Lowest criminal court of Hong Kong

The magistrates' courts (in case citations, HKMagC) are the lowest tier of criminal courts in Hong Kong. They have criminal jurisdiction over a wide range of offences, and in general these offences must only constitute two years' imprisonment or a fine of HK$100,000; in certain circumstances, sentences of three years may be imposed. Their jurisdiction and sentencing powers are set out in the Magistrates Ordinance (Cap. 227).

The hierarchy of the Hong Kong judiciary from high to low is: the Court of Final Appeal, the High Court (consisting of the upper Court of Appeal and the lower Court of First Instance), the District Court, and magistrates' courts.

All criminal proceedings must begin in the magistrates' courts; the Secretary for Justice may transfer cases to either the District Court or the Court of First Instance depending on the seriousness of the crime. Summary offences can only be tried in a magistrates' court, while indictable-only and either-way offences are commonly transferred to the District Court or Court of First Instance for trial. The magistrates' courts are the busiest in Hong Kong, with a caseload of 379,547 in 2024.

Cases are always heard before a single magistrate, who must have qualified as a barrister or solicitor either in Hong Kong or in another common law jurisdiction and have had substantial professional experience. Defendants may be represented by a solicitor or barrister, and may seek advice from duty lawyers stationed in the courts.

== Parties and proceedings ==

=== Defence lawyers ===
Legal aid is not available for proceedings in the magistrates' courts; instead, the publicly-funded Duty Lawyer Service provides legal representation by qualified lawyers in private practice for eligible defendants.

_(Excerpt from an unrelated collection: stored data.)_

/-! ### `Dev.modNs` -/

@[simp] theorem Dev.modNs_clk (n : BitVec 12) (f : Namespace → Namespace) : (d.modNs n f).clk = d.clk := rfl
@[simp] theorem Dev.modNs_ev (n : BitVec 12) (f : Namespace → Namespace) : (d.modNs n f).ev = d.ev := rfl
@[simp] theorem Dev.modNs_ctr (n : BitVec 12) (f : Namespace → Namespace) : (d.modNs n f).ctr = d.ctr := rfl
@[simp] theorem Dev.modNs_par (n : BitVec 12) (f : Namespace → Namespace) : (d.modNs n f).par = d.par := rfl
@[simp] theorem Dev.modNs_net (n : BitVec 12) (f : Namespace → Namespace) : (d.modNs n f).net = d.net := rfl
@[simp] theorem Dev.modNs_que (n : BitVec 12) (f : Namespace → Namespace) : (d.modNs n f).que = d.que := rfl
@[simp] theorem Dev.modNs_idx (n : BitVec 12) (f : Namespace → Namespace) : (d.modNs n f).idx = d.idx := rfl
@[simp] theorem Dev.modNs_pol (n : BitVec 12) (f : Namespace → Namespace) : (d.modNs n f).pol = d.pol := rfl
@[simp] theorem Dev.modNs_gale (n : BitVec 12) (f : Namespace → Namespace) : (d.modNs n f).gale = d.gale := rfl
@[simp] theorem Dev.modNs_med (n : BitVec 12) (f : Namespace → Namespace) : (d.modNs n f).med = d.med := rfl
@[simp] theorem Dev.modNs_bays (n : BitVec 12) (f : Namespace → Namespace) : (d.modNs n f).bays = d.bays := rfl
@[simp] theorem Dev.modNs_mem (n : BitVec 12) (f : Namespace → Namespace) : (d.modNs n f).mem = d.mem := rfl
@[simp] theorem Dev.modNs_mir (n : BitVec 12) (f : Namespace → Namespace) : (d.modNs n f).mir = d.mir := rfl
@[simp] theorem Dev.modNs_pow (n : BitVec 12) (f : Namespace → Namespace) : (d.modNs n f).pow = d.pow := rfl
@[simp] theorem Dev.modNs_mgmt (n : BitVec 12) (f : Namespace → Namespace) : (d.modNs n f).mgmt = d.mgmt := rfl
@[simp] theorem Dev.modNs_sec (n : BitVec 12) (f : Namespace → Namespace) : (d.modNs n f).sec = d.sec := rfl
@[simp] theorem Dev.modNs_upd (n : BitVec 12) (f : Namespace → Namespace) : (d.modNs n f).upd = d.upd := rfl
@[simp] theorem Dev.modNs_ring (n : BitVec 12) (f : Namespace → Namespace) : (d.modNs n f).ring = d.ring := rfl
@[simp] theorem Dev.modNs_out (n : BitVec 12) (f : Namespace → Namespace) : (d.modNs n f).out = d.out := rfl
@[simp] theorem Dev.modNs_fresh (n : BitVec 12) (f : Namespace → Namespace) : (d.modNs n f).fresh = d.fresh := rfl

/-! ### `Dev.modBucket` -/

@[simp] theorem Dev.modBucket_clk (n : BitVec 12) (lo : Nat) (f : Bucket → Bucket) : (d.modBucket n lo f).clk = d.clk := rfl
@[simp] theorem Dev.modBucket_ev (n : BitVec 12) (lo : Nat) (f : Bucket → Bucket) : (d.modBucket n lo f).ev = d.ev := rfl
@[simp] theorem Dev.modBucket_ctr (n : BitVec 12) (lo : Nat) (f : Bucket → Bucket) : (d.modBucket n lo f).ctr = d.ctr := rfl
@[simp] theorem Dev.modBucket_par (n : BitVec 12) (lo : Nat) (f : Bucket → Bucket) : (d.modBucket n lo f).par = d.par := rfl
@[simp] theorem Dev.modBucket_net (n : BitVec 12) (lo : Nat) (f : Bucket → Bucket) : (d.modBucket n lo f).net = d.net := rfl
@[simp] theorem Dev.modBucket_que (n : BitVec 12) (lo : Nat) (f : Bucket → Bucket) : (d.modBucket n lo f).que = d.que := rfl
@[simp] theorem Dev.modBucket_ns (n : BitVec 12) (lo : Nat) (f : Bucket → Bucket) : (d.modBucket n lo f).ns = d.ns := rfl
@[simp] theorem Dev.modBucket_pol (n : BitVec 12) (lo : Nat) (f : Bucket → Bucket) : (d.modBucket n lo f).pol = d.pol := rfl
@[simp] theorem Dev.modBucket_gale (n : BitVec 12) (lo : Nat) (f : Bucket → Bucket) : (d.modBucket n lo f).gale = d.gale := rfl
@[simp] theorem Dev.modBucket_med (n : BitVec 12) (lo : Nat) (f : Bucket → Bucket) : (d.modBucket n lo f).med = d.med := rfl
@[simp] theorem Dev.modBucket_bays (n : BitVec 12) (lo : Nat) (f : Bucket → Bucket) : (d.modBucket n lo f).bays = d.bays := rfl
@[simp] theorem Dev.modBucket_mem (n : BitVec 12) (lo : Nat) (f : Bucket → Bucket) : (d.modBucket n lo f).mem = d.mem := rfl
@[simp] theorem Dev.modBucket_mir (n : BitVec 12) (lo : Nat) (f : Bucket → Bucket) : (d.modBucket n lo f).mir = d.mir := rfl
@[simp] theorem Dev.modBucket_pow (n : BitVec 12) (lo : Nat) (f : Bucket → Bucket) : (d.modBucket n lo f).pow = d.pow := rfl
@[simp] theorem Dev.modBucket_mgmt (n : BitVec 12) (lo : Nat) (f : Bucket → Bucket) : (d.modBucket n lo f).mgmt = d.mgmt := rfl
@[simp] theorem Dev.modBucket_sec (n : BitVec 12) (lo : Nat) (f : Bucket → Bucket) : (d.modBucket n lo f).sec = d.sec := rfl
@[simp] theorem Dev.modBucket_upd (n : BitVec 12) (lo : Nat) (f : Bucket → Bucket) : (d.modBucket n lo f).upd = d.upd := rfl
@[simp] theorem Dev.modBucket_ring (n : BitVec 12) (lo : Nat) (f : Bucket → Bucket) : (d.modBucket n lo f).ring = d.ring := rfl
@[simp] theorem Dev.modBucket_out (n : BitVec 12) (lo : Nat) (f : Bucket → Bucket) : (d.modBucket n lo f).out = d.out := rfl
@[simp] theorem Dev.modBucket_fresh (n : BitVec 12) (lo : Nat) (f : Bucket → Bucket) : (d.modBucket n lo f).fresh = d.fresh := rfl

/-! ### `Dev.modRec` -/

@[simp] theorem Dev.modRec_clk (j : Nat) (f : JRec → JRec) : (d.modRec j f).clk = d.clk := rfl
@[simp] theorem Dev.modRec_ev (j : Nat) (f : JRec → JRec) : (d.modRec j f).ev = d.ev := rfl
@[simp] theorem Dev.modRec_ctr (j : Nat) (f : JRec → JRec) : (d.modRec j f).ctr = d.ctr := rfl
@[simp] theorem Dev.modRec_par (j : Nat) (f : JRec → JRec) : (d.modRec j f).par = d.par := rfl
@[simp] theorem Dev.modRec_net (j : Nat) (f : JRec → JRec) : (d.modRec j f).net = d.net := rfl
@[simp] theorem Dev.modRec_que (j : Nat) (f : JRec → JRec) : (d.modRec j f).que = d.que := rfl
@[simp] theorem Dev.modRec_ns (j : Nat) (f : JRec → JRec) : (d.modRec j f).ns = d.ns := rfl
@[simp] theorem Dev.modRec_pol (j : Nat) (f : JRec → JRec) : (d.modRec j f).pol = d.pol := rfl
@[simp] theorem Dev.modRec_gale (j : Nat) (f : JRec → JRec) : (d.modRec j f).gale = d.gale := rfl
@[simp] theorem Dev.modRec_med (j : Nat) (f : JRec → JRec) : (d.modRec j f).med = d.med := rfl
@[simp] theorem Dev.modRec_bays (j : Nat) (f : JRec → JRec) : (d.modRec j f).bays = d.bays := rfl
@[simp] theorem Dev.modRec_mem (j : Nat) (f : JRec → JRec) : (d.modRec j f).mem = d.mem := rfl
@[simp] theorem Dev.modRec_mir (j : Nat) (f : JRec → JRec) : (d.modRec j f).mir = d.mir := rfl
@[simp] theorem Dev.modRec_pow (j : Nat) (f : JRec → JRec) : (d.modRec j f).pow = d.pow := rfl
@[simp] theorem Dev.modRec_mgmt (j : Nat) (f : JRec → JRec) : (d.modRec j f).mgmt = d.mgmt := rfl
@[simp] theorem Dev.modRec_sec (j : Nat) (f : JRec → JRec) : (d.modRec j f).sec = d.sec := rfl
@[simp] theorem Dev.modRec_upd (j : Nat) (f : JRec → JRec) : (d.modRec j f).upd = d.upd := rfl
@[simp] theorem Dev.modRec_ring (j : Nat) (f : JRec → JRec) : (d.modRec j f).ring = d.ring := rfl
@[simp] theorem Dev.modRec_out (j : Nat) (f : JRec → JRec) : (d.modRec j f).out = d.out := rfl
@[simp] theorem Dev.modRec_fresh (j : Nat) (f : JRec → JRec) : (d.modRec j f).fresh = d.fresh := rfl

/-! ### `Dev.modUpload` -/

@[simp] theorem Dev.modUpload_clk (id : Nat) (f : Upload → Upload) : (d.modUpload id f).clk = d.clk := rfl
@[simp] theorem Dev.modUpload_ev (id : Nat) (f : Upload → Upload) : (d.modUpload id f).ev = d.ev := rfl
@[simp] theorem Dev.modUpload_ctr (id : Nat) (f : Upload → Upload) : (d.modUpload id f).ctr = d.ctr := rfl
@[simp] theorem Dev.modUpload_par (id : Nat) (f : Upload → Upload) : (d.modUpload id f).par = d.par := rfl
@[simp] theorem Dev.modUpload_net (id : Nat) (f : Upload → Upload) : (d.modUpload id f).net = d.net := rfl
@[simp] theorem Dev.modUpload_que (id : Nat) (f : Upload → Upload) : (d.modUpload id f).que = d.que := rfl
@[simp] theorem Dev.modUpload_ns (id : Nat) (f : Upload → Upload) : (d.modUpload id f).ns = d.ns := rfl
@[simp] theorem Dev.modUpload_pol (id : Nat) (f : Upload → Upload) : (d.modUpload id f).pol = d.pol := rfl
@[simp] theorem Dev.modUpload_gale (id : Nat) (f : Upload → Upload) : (d.modUpload id f).gale = d.gale := rfl
@[simp] theorem Dev.modUpload_med (id : Nat) (f : Upload → Upload) : (d.modUpload id f).med = d.med := rfl
@[simp] theorem Dev.modUpload_bays (id : Nat) (f : Upload → Upload) : (d.modUpload id f).bays = d.bays := rfl
@[simp] theorem Dev.modUpload_mem (id : Nat) (f : Upload → Upload) : (d.modUpload id f).mem = d.mem := rfl
@[simp] theorem Dev.modUpload_mir (id : Nat) (f : Upload → Upload) : (d.modUpload id f).mir = d.mir := rfl
@[simp] theorem Dev.modUpload_pow (id : Nat) (f : Upload → Upload) : (d.modUpload id f).pow = d.pow := rfl
@[simp] theorem Dev.modUpload_mgmt (id : Nat) (f : Upload → Upload) : (d.modUpload id f).mgmt = d.mgmt := rfl
@[simp] theorem Dev.modUpload_sec (id : Nat) (f : Upload → Upload) : (d.modUpload id f).sec = d.sec := rfl
@[simp] theorem Dev.modUpload_upd (id : Nat) (f : Upload → Upload) : (d.modUpload id f).upd = d.upd := rfl
@[simp] theorem Dev.modUpload_ring (id : Nat) (f : Upload → Upload) : (d.modUpload id f).ring = d.ring := rfl
@[simp] theorem Dev.modUpload_out (id : Nat) (f : Upload → Upload) : (d.modUpload id f).out = d.out := rfl
@[simp] theorem Dev.modUpload_fresh (id : Nat) (f : Upload → Upload) : (d.modUpload id f).fresh = d.fresh := rfl

/-! ### `Dev.modTenant` -/

@[simp] theorem Dev.modTenant_clk (t : BitVec 32) (f : Tenant → Tenant) : (d.modTenant t f).clk = d.clk := rfl
@[simp] theorem Dev.modTenant_ev (t : BitVec 32) (f : Tenant → Tenant) : (d.modTenant t f).ev = d.ev := rfl
@[simp] theorem Dev.modTenant_ctr (t : BitVec 32) (f : Tenant → Tenant) : (d.modTenant t f).ctr = d.ctr := rfl
@[simp] theorem Dev.modTenant_par (t : BitVec 32) (f : Tenant → Tenant) : (d.modTenant t f).par = d.par := rfl
@[simp] theorem Dev.modTenant_net (t : BitVec 32) (f : Tenant → Tenant) : (d.modTenant t f).net = d.net := rfl
@[simp] theorem Dev.modTenant_que (t : BitVec 32) (f : Tenant → Tenant) : (d.modTenant t f).que = d.que := rfl
@[simp] theorem Dev.modTenant_ns (t : BitVec 32) (f : Tenant → Tenant) : (d.modTenant t f).ns = d.ns := rfl
@[simp] theorem Dev.modTenant_idx (t : BitVec 32) (f : Tenant → Tenant) : (d.modTenant t f).idx = d.idx := rfl
@[simp] theorem Dev.modTenant_gale (t : BitVec 32) (f : Tenant → Tenant) : (d.modTenant t f).gale = d.gale := rfl
@[simp] theorem Dev.modTenant_med (t : BitVec 32) (f : Tenant → Tenant) : (d.modTenant t f).med = d.med := rfl
@[simp] theorem Dev.modTenant_bays (t : BitVec 32) (f : Tenant → Tenant) : (d.modTenant t f).bays = d.bays := rfl
@[simp] theorem Dev.modTenant_mem (t : BitVec 32) (f : Tenant → Tenant) : (d.modTenant t f).mem = d.mem := rfl
@[simp] theorem Dev.modTenant_mir (t : BitVec 32) (f : Tenant → Tenant) : (d.modTenant t f).mir = d.mir := rfl
@[simp] theorem Dev.modTenant_pow (t : BitVec 32) (f : Tenant → Tenant) : (d.modTenant t f).pow = d.pow := rfl
@[simp] theorem Dev.modTenant_mgmt (t : BitVec 32) (f : Tenant → Tenant) : (d.modTenant t f).mgmt = d.mgmt := rfl
@[simp] theorem Dev.modTenant_sec (t : BitVec 32) (f : Tenant → Tenant) : (d.modTenant t f).sec = d.sec := rfl
@[simp] theorem Dev.modTenant_upd (t : BitVec 32) (f : Tenant → Tenant) : (d.modTenant t f).upd = d.upd := rfl
@[simp] theorem Dev.modTenant_ring (t : BitVec 32) (f : Tenant → Tenant) : (d.modTenant t f).ring = d.ring := rfl
@[simp] theorem Dev.modTenant_out (t : BitVec 32) (f : Tenant → Tenant) : (d.modTenant t f).out = d.out := rfl
@[simp] theorem Dev.modTenant_fresh (t : BitVec 32) (f : Tenant → Tenant) : (d.modTenant t f).fresh = d.fresh := rfl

Barristers and solicitors have equal rights of audience before the magistrates' courts. As such, solicitors can be commonly found performing advocacy duties where a barrister would otherwise be instructed.

Lawyers appearing in the magistrates' courts do not have to wear court dress, and typically appear in business attire.

=== Prosecutors ===
Cases in the magistrates' courts are prosecuted by government counsel, barristers or solicitors in private practice prosecuting on fiat, or lay "court prosecutors", who are not required to be legally qualified.

The magistrates' courts are the only courts in Hong Kong that involve the participation of lay prosecutors, known as court prosecutors, who prosecute the majority of cases in these courts. Court prosecutors were introduced in 1976 to take over the role of police inspectors in prosecuting cases before the magistrates. While court prosecutors are not required to have legal qualifications, a small number do, and all court prosecutors are required to undergo a 9-month training programme on advocacy skills, the rules of evidence, substantive law, and prosecutorial ethics. As of 2015, there were 80 court prosecutors, 31 of which had obtained a PCLL or LLB equivalent, and 6 of which were fully qualified solicitors or barristers.

== Magistrates ==

=== Appointment and retirement ===
Magistrates are judicial officers appointed by the Chief Executive on the recommendation of the Judicial Officers Recommendation Commission. Since 2019, the retirement age for magistrates is 65.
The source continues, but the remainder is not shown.